According to Poly Network, $342 million worth of assets has been returned by Thursday morning.

“I think this demonstrates that even if you can steal cryptoassets, laundering them and cashing out is extremely difficult, due to the transparency of the blockchain and the use of blockchain analytics,” said Tom Robinson, chief scientist of blockchain analytics firm Elliptic. “In this case, the hacker concluded that the safest option was just to return the stolen assets.”

Once the hackers stole the money, they began to send it to various other cryptocurrency addresses. Researchers at security company SlowMist said a total of more than $610 million worth of cryptocurrency was transferred to three addresses.

SlowMist said in a tweet that its researchers had “grasped the attacker’s mailbox, IP, and device fingerprints” and are “tracking possible identity clues related to the Poly Network attacker.”

Poly Network urged cryptocurrency exchanges to “blacklist tokens” coming from the addresses that were linked to the hackers. About $33 million of Tether that was part of the theft has been frozen, according to the stablecoin’s issuer.

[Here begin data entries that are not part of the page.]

/-- 10_state.md R28, R29: a command offered to a busy unit is not accepted until the unit is idle. That
the unit's look at its port is then a step that uses up its place in the schedule and changes nothing
else is the model's choice (notes/assumptions/4.md). -/
def Obligations.BusyUnitLeavesTheOffer : Prop :=
  ∀ (s : State) (u : UnitId) (rest : List Action) (c : Command) (others : List Command) (i : Instr),
    s.env.sched = .accept u :: rest → firstOffer u s.env.offers = some (c, others) →
    decodeCommand c.word = some i →
    (u = .senc ∧ s.senc.sState ≠ .idle ∨ u = .sdec ∧ s.sdec.dState ≠ .idle) →
    step s = .next { s with env := { s.env with sched := rest } }

/-- 30_encoding.md R102 (the spec's decision D16): a reserved command word is refused, by name. That it
is refused when its unit looks at its port, busy or not, is the model's choice
(notes/assumptions/12.md). -/
def Obligations.ReservedCommandIsRefused : Prop :=
  ∀ (s : State) (u : UnitId) (rest : List Action) (c : Command) (others : List Command),
    s.env.sched = .accept u :: rest → firstOffer u s.env.offers = some (c, others) →
    decodeCommand c.word = none → step s = .refused (.reservedCommand c.word)

/-- 60_exceptions.md R210 (an error is a result, not a transfer of control) and 30_encoding.md R102: a
step never faults, and is refused only for a reserved word that is offered; where none is, it always
takes a next state. That an event no unit has a step for takes one too is the model's choice
(notes/assumptions/4.md, 11.md), and so is when a reserved word is refused (12.md). -/
def Obligations.StepStopsOnlyOnReservedWords : Prop :=
  (∀ (s : State) (f : Fault), step s ≠ .fault f) ∧
  (∀ (s : State) (r : Refusal), step s = .refused r →
    ∃ c ∈ s.env.offers, decodeCommand c.word = none ∧ r = .reservedCommand c.word) ∧
  ∀ s : State, offersLegal s → safeStep s

/-! ## SENC -/

/-- 41_std_encoder.md R121 in its closed form, with 10_state.md R28: an idle `SENC` accepts, holds the
operand at its width, and `OBUF` and `OLEN` hold the groups of the value, least significant first,
with the continuation bit on all but the last; the bytes past `OLEN` are zero (the spec's decision
D13). -/
def Obligations.SencEncodesAtAcceptance : Prop :=
  ∀ (i : Instr) (w : Width) (s : State), (i, w) ∈ sencRows → s.senc.sState = .idle →
    ∃ t, exec i s = .next t ∧
      t.senc.sState = .write ∧ t.senc.sW = w ∧
      t.senc.sVal.toNat = s.env.opPort.toNat % 2 ^ w.bits ∧
      t.senc.olen.toNat = max 1 ((Nat.size t.senc.sVal.toNat + 6) / 7) ∧
      ∀ k : Fin 19,
        t.senc.obuf[k].toNat =
          if k.val + 1 < t.senc.olen.toNat then
            128 * (contMore s.profile).toNat + t.senc.sVal.toNat / 2 ^ (7 * k.val) % 128
          else if k.val + 1 = t.senc.olen.toNat then
            128 * (contLast s.profile).toNat + t.senc.sVal.toNat / 2 ^ (7 * k.val) % 128
          else 0

/-- 30_encoding.md R83, R84 and 41_std_encoder.md R122: an accepted operand takes 1 to `LMAX(W)` bytes;
its value fits the groups of those bytes and, from two bytes on, not the groups of one byte less; and
it takes exactly `LMAX(W)` when its value is at least `2^(7*(LMAX(W)-1))`, so whenever bit `W-1` is
set. -/
def Obligations.SencLengthIsMinimalAndBounded : Prop :=
  ∀ (i : Instr) (w : Width) (s t : State), (i, w) ∈ sencRows → s.senc.sState = .idle →
    exec i s = .next t →
    1 ≤ t.senc.olen.toNat ∧ t.senc.olen.toNat ≤ lmax w.bits ∧
    t.senc.sVal.toNat < 2 ^ (7 * t.senc.olen.toNat) ∧
    (2 ≤ t.senc.olen.toNat → 2 ^ (7 * (t.senc.olen.toNat - 1)) ≤ t.senc.sVal.toNat) ∧
    (t.senc.olen.toNat = lmax w.bits ↔ 2 ^ (7 * (lmax w.bits - 1)) ≤ t.senc.sVal.toNat) ∧
    (s.env.opPort.getLsbD (w.bits - 1) = true → t.senc.olen.toNat = lmax w.bits)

Changpeng Zhao, CEO of major cryptocurrency exchange Binance, said he was aware of the attack. He said Binance is “coordinating with all our security partners to proactively help,” but that “there are no guarantees.”

However, the attacker stated their willingness to return the stolen funds on multiple occasions, which has led to suggestions that it may have been a white hat hack to teach Poly an expensive lesson about its security flaws.

The hacker has conducted an Ask Me Anything (AMA) using embedded messages in Ethereum transactions, and while they appear to be a non-native English speaker, what’s lost in translation is their grand plan.

When asked why they were hacking and why the Poly protocol, in particular, the hacker states “for fun” and because “cross-chain hacking is hot.”

Despite such answers, they then proceed to claim the hack was conducted for noble causes and that they have since been transferring tokens between addresses only to keep them safe:

“When spotting the bug, I had a mixed feeling. Ask yourself what to do had you facing so much fortune. Asking the project team politely so that they can fix it? Anyone could be the traitor given one billion. I can trust nobody! The only solution I can come up with is saving it in a trusted account.”

“Now everyone smells a sense of conspiracy. Insider? Not me, but who knows? I take the responsibility to expose the vulnerability before any insiders hiding and exploiting it!” they added.

In recent times, DeFi has become a key target for attacks. From the start of the year until July, DeFi-related hacks totaled $361 million — an increase of nearly three times from all of 2020, according to cryptocurrency compliance company CipherTrace.

DeFi-related fraud is also on the rise. In the first seven months of the year, it accounted for 54% of all crypto fraud volume versus 3% for all of last year.